Susannes Folksong-Notizen

  • [1962:] This song embodies rather well the anti-Union feeling of Scotland during the eighteenth century. The charge of corruption which is made here against the majority of the Scottish Parliament who 'treasonably sold us for English gold', is repeated again and again in the Jacobite songs. (Notes Ewan MacColl, 'The Jacobite Rebellions')

  • [1970:] Scottish poetry has its share of satires and popular broadsides. James Maidment collected many of these in his 'Book of Scottish Pasquils'. I give two of them here showing the popular mind about the Treaty of Union of 1707 [Verses on the Scots Peers 1706, p 274; A Litanie anent the Union, p 275]. (Penguin Book of Scottish Verse 12)

    The Treaty of Union, the first and biggest take-over bid in British history, completed the work begun by the lamentable James VI, whose death as James I of England was followed in a few decades by the political murder of his son by his English subjects, and in a few decades more by the expulsion of his grandson and the end of the House of Stewart's rule. The Kingdom of Scotland, established by Kenneth MacAlpin in 843, re-established by Robert Bruce from 1306-1328, seemed at last to have been destroyed, through Scottish ruling-class greed, by the Auld Enemy. Only the kirk and the law were left as some remnant of separate Scottish identity. There was a swelling 'trahison de clercs', treason of the intellectuals, in the universities, which has gone on ever since, and still goes on; and all seemed lost. (Penguin Book of Scottish Verse 44)

  • [1972:] In 1701 the English Parliament, foreseeing that Anne, William's inevitable successor, might leave no heirs when she died, provided that the succession should in that case pass to her nearest Protestant kinswoman, the Electress Sophia of Hanover, and her heirs, stipulating also that the new sovereign must be a communicant of the Church of England. This Act of Settlement was passed without any reference to Scotland. [...] She could choose a monarch of her own, perhaps even the Old Pretender [son of the exiled James VII and II]. William saw the danger, and to him it appeared that the only remedy was a complete union between the two realms. He had indeed suggested this immediately after his succession, but though the Scottish Convention favoured the idea, the English would have nothing of it. [...]

    The Act of Union was a remarkable achievement. It made two countries one and yet, by deliberately preserving the Church, the Law, the Judicial System, and some of the characteristics of the smaller kingdom, it ensured that Scotland should preserve the definite nationality which she had won for herself and had preserved so long. It realized the desires of both countries. To England it gave security, in face of French hostility, for the Hanoverian succession and for the constitutional settlement of the Revolution; to Scotland it gave a guarantee of her Revolution Settlement in Church and State, and an opportunity for economic development which was sorely needed. [...]

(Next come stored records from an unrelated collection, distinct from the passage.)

-- ==== Sys2Proof/Machine/Lanes.lean ====
section
/-!
DEFINITION. Circuit lanes (R68), probes (R71-R73), the slot calendar (R76, R79, R80), the promoted circuits (R60, R86-R88).
-/

namespace Sys2Proof.Machine

open Sys2Proof

/-! ## Lanes (R68) -/

/-- A lane of an output of router r of die k: outputs 0 to 3 are mesh outputs, 4 the receive lanes and 5 the send lanes of the
router's core endpoint. -/
def laneKey (k r out l : Nat) : Nat := ((k * 72 + r) * 6 + out) * 4 + l

/-- What holds a lane: 2 × id + 2 a program circuit, 2 × id + 3 a promoted circuit. -/
def progVal (cid : Nat) : Nat := 2 * cid + 2
def promoVal (fid : Nat) : Nat := 2 * fid + 3

/-- The name of a mesh link among the links marked down (R69). -/
def meshLink (k r out : Nat) : Nat := 4096 + (k * 72 + r) * 4 + out

def routerNo (p : Nat × Nat) : Nat := 9 * p.2 + p.1

/-- The router of a cluster's hub, and the hub's endpoint (R47, R48). -/
def hubXY (cluster : Nat) : Nat × Nat := (8, 2 * cluster + 1)
def hubEp (k cluster : Nat) : Ep := epId k (68 + cluster)
def epCluster (e : Ep) : Nat := epUnit e / 17

/-- The lanes of a holder whose keys satisfy a test are released: each goes to the program probe that waits for it, else it is free (R70, R73). -/
def dropLanesIf (v : Nat) (t : Nat → Bool) (s : State) : State :=
  { s with lanes := s.lanes.filterMap (fun e =>
      if e.2 != v || !t e.1 then some e else (s.probes.find? (fun p => p.claim == some e.1)).map (fun p => (e.1, p.v))) }

/-- Every lane of a holder is released, and no probe reserves for it any more. -/
def dropLanes (v : Nat) (s : State) : State := dropLanesIf v (fun _ => true) { s with probes := s.probes.filter (fun p => p.v != v) }

/-- A lane is held by a promoted circuit: of a flow whose probe has ended. -/
def promoHolds (s : State) (q : Nat) : Bool :=
  let v := mget 0 s.lanes q
  v % 2 == 1 && s.promos.any (fun f => promoVal f.fid == v && !f.probing)

/-- The lane of an output that a probe may reserve: the lowest free one, else for a program circuit the lowest that a promoted circuit holds
and no other probe waits for (R73). -/
def eligible (s : State) (prog : Bool) (k r out : Nat) : Option Nat :=
  if out < 4 && s.mgmt.down.contains (meshLink k r out) then none
  else
    let keys := tab 4 (laneKey k r out)
    match keys.find? (fun q => mget 0 s.lanes q = 0) with
    | some q => some q
    | none => if prog && decide (out < 4) then keys.find? (fun q => promoHolds s q && !s.probes.any (fun p => p.claim == some q)) else none

/-! ## The probe (R71-R73) -/

/-- Minimal outputs from a router towards another, the x output first. -/
def minimalOuts (a b : Nat × Nat) : List Nat :=
  (if a.1 < b.1 then [0] else if b.1 < a.1 then [1] else []) ++ (if a.2 < b.2 then [2] else if b.2 < a.2 then [3] else [])

/-- The router at the far end of an output. -/
def beyond (a : Nat × Nat) (out : Nat) : Nat × Nat :=
  if out = 0 then (a.1 + 1, a.2) else if out = 1 then (a.1 - 1, a.2) else if out = 2 then (a.1, a.2 + 1) else (a.1, a.2 - 1)

/-- The input port by which what leaves by a mesh output comes in: the one that faces where it comes from (R73). -/
def inputOf (out : Nat) : Nat := if out = 0 then 1 else if out = 1 then 0 else if out = 2 then 3 else 2

/-- The output of a lane's key. -/
def keyOut (q : Nat) : Nat := q / 4 % 6

/-- The lanes that a probe has reserved, the last first. -/
def ProbeRun.keys (p : ProbeRun) : List Nat := p.stack.map (·.2.2.2) ++ p.send

/-- The probe is for a program circuit. -/
def ProbeRun.prog (p : ProbeRun) : Bool := p.v % 2 == 0

/-- Which probe goes first when two move in one cycle: a program circuit's before a promotion's, then the one on the lower input port
(R73). -/
def probeFirst (a b : ProbeRun) : Bool := if a.prog != b.prog then a.prog else decide (a.inp < b.inp)

/-- A probe takes an output's lane and goes to the next router. -/
def probeForward (p : ProbeRun) (out q : Nat) : ProbeRun :=
  { p with cur := beyond p.cur out, inp := inputOf out, tried := [], stack := (p.cur, p.inp, out :: p.tried, q) :: p.stack, due := p.due + 2,
           claim := none }

/-- What a probe does at a router (R71). -/
inductive ProbeAct where
  | forward (out q : Nat)
  | claim (q : Nat)
  | wait
  | back
  | fail
  | arrive (q : Option Nat)
deriving DecidableEq, Repr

    [Yet] jealousy remained and it was heightened by the patronizing attitude of the English who represented, and still represent, that Scotland was 'merged' into England and that on terms of great generosity. Very recently an English historian wrote 'henceforward Scotland was to be represented both in the English House of Lords and House of Commons, and Scottish members were given the right to vote on all questions whether of domestic concern or not'. The Act of Union makes it quite clear that after 1 May 1707, there was no English Parliament; there was a Parliament of Great Britain in which all members could vote on any subject which came before it. Again he refers to the financial generosity shown by the English in granting a large sum to Scotland as compensation for her assuming a share of the national debt. The Equivalents were, in fact, the capital value of the Scottish obligations as computed by competent financiers. Moreover, there was a moral as well as a financial aspect of the matter. By the Treaty, part of the capital sum of the Equivalents was to be used - in fact more than half was required - to recoup the shareholders of a Scottish company which had been deliberately ruined in the interests of English commerce. Yet within a few years of the Union, Treasurer Harley told the Scottish members that when England gave them the Equivalent she had bought the right to tax them.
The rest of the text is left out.